The title of this theatre company ‘”Dangerous Dames” attests to that reputation and the fact that highly intelligent women were sometimes more feared than admired at that period . The performance was a spritely and a special moment of the fringe which plunged us into that British period with the accents, the costumes, the coiffures, the references and the way these two actresses recreated the atmosphere of witty and even mannered conversation that took place during the gatherings of poets and writers at that time.
As well as the text, the staging of this clever confrontation of minds and spirits was delightful because they toyed with each other, shifting roles. and moods. Sometimes they would take on the voices of their husbands or fathers., pretending to debate ideas between two people although the performance was carried out by a single actress. The orchestration of these various voices was perfect and the moving from one character to the next was seamless. Both actresses showed enormous skill.

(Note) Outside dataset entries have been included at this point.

/-- A chain fault from a store in which no entry is in transfer any longer, or the target's is. -/
theorem chainFault_of (T : Fin 48 → Prop) (hT : ∀ j, T j → s.maint.target = some j) :
    MaintOp s (chainFault s) ∧ (StoreKept s.store T → StoreLegal (chainFault s)) := by
  refine ⟨chainFault_storeOp.op, fun x => ?_⟩
  have h : StoreKept (abandonTarget s.maint.target s.store)
      (IsTarget { clearTransfer s.maint with chain := .faulted }) := by
    unfold abandonTarget
    split
    · rename_i i hm
      refine abandonEntry_kept x fun j => ⟨fun h => absurd h (isTarget_clear _ _ _), fun ⟨hj, h⟩ => ?_⟩
      have := hT j h
      rw [hm] at this
      exact absurd (Option.some.inj this).symm hj
    · rename_i hm
      refine ⟨x.1, fun j => (x.2.1 j).trans ⟨fun h => ?_, fun h => absurd h (isTarget_clear _ _ _)⟩,
        x.2.2⟩
      have := hT j h
      rw [hm] at this
      cases this
  unfold chainFault
  dsimp only
  exact ((MaintMem.raise _ _).trans maintStatus_maintMem).storeOp.store h

/-- A record completed when no entry is in transfer any longer (R142). -/
theorem completeStore_of (addr : Word) (notify : Bool) (r : StoreResult) (k : Nat) :
    MaintOp s (completeStore addr notify r k s) ∧
      (StoreKept s.store (fun _ => False) → StoreLegal (completeStore addr notify r k s)) := by
  have cf : ∀ v, MaintMem s v → MaintOp s (chainFault v) ∧
      (StoreKept s.store (fun _ => False) → StoreLegal (chainFault v)) := fun v h => by
    have := chainFault_of (s := v) (fun _ => False) (fun _ h => h.elim)
    exact ⟨h.op.trans this.1, fun x => this.2 (h.store ▸ x)⟩
  unfold completeStore
  dsimp only
  split
  · rename_i t ht; exact cf t (.of_writeWords ht)
  · rename_i t ht
    have h1 : MaintMem s t := .of_writeWords ht
    split
    · rename_i v hv; exact cf v (h1.trans (.of_writeWord hv))
    · rename_i v hv
      have h2 := h1.trans (.of_writeWord hv)
      have key : ∀ m : Maint, m.target = none → ∀ w : State,
          MaintMem { v with maint := m } w →
          MaintOp s w ∧ (StoreKept s.store (fun _ => False) → StoreLegal w) := by
        intro m hm w hw
        refine ⟨(h2.op.trans (.set v.store m)).trans hw.op, fun x => ?_⟩
        refine hw.storeOp.store ?_
        show StoreKept v.store (IsTarget m)
        rw [h2.store]
        refine ⟨x.1, fun j => (x.2.1 j).trans ⟨False.elim, fun h => ?_⟩, x.2.2⟩
        have := h.1; rw [hm] at this; cases this
      have fault : ∀ w, MaintMem { v with maint := clearTransfer v.maint } w →
          MaintOp s (raiseIf (notify || r != .ok) maintSource .storeDone (chainFault w)) ∧
          (StoreKept s.store (fun _ => False) →
            StoreLegal (raiseIf (notify || r != .ok) maintSource .storeDone (chainFault w))) := by
        intro w hw
        obtain ⟨h3, h4⟩ := key _ rfl w hw
        exact ⟨(h3.trans chainFault_storeOp.op).trans (MaintMem.raiseIf _ _ _).op,
          fun x => (MaintMem.raiseIf _ _ _).storeOp.store (chainFault_storeOp.store (h4 x))⟩
      split
      · rename_i w hw; exact fault w (.of_readWord hw)
      · rename_i link w hw
        have h3 : MaintMem { v with maint := clearTransfer v.maint } w := .of_readWord hw
        have move : ∀ m : Maint, m.target = w.maint.target → m.inflight = w.maint.inflight →
            MaintOp s (maintStatus (raiseIf (notify || r != .ok) maintSource .storeDone
              { w with maint := m })).2 ∧ (StoreKept s.store (fun _ => False) → StoreLegal
              (maintStatus (raiseIf (notify || r != .ok) maintSource .storeDone
                { w with maint := m })).2) := by
          intro m hm hi
          obtain ⟨h4, h5⟩ := key _ rfl w h3
          have h6 : StoreOp w { w with maint := m } := .setMaint hm hi
          have h7 := (MaintMem.raiseIf (s := { w with maint := m }) (notify || r != .ok) maintSource
            .storeDone).trans maintStatus_maintMem
          exact ⟨(h4.trans h6.op).trans h7.op, fun x => h7.storeOp.store (h6.store (h5 x))⟩
        split
        · exact move _ rfl rfl
        · exact move _ rfl rfl
        · exact fault w h3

It was not difficult to identify which actress was playing which individual (or individuals) and the event was totally enjoyable because it brought a lot more depth to the way feminist theatre is usually presented . It also confirmed to the members of the audience that they were well educated because the quotes and references were usually easily recognizable and immediately explained.
A perfect and intelligent vehicule for the fringe.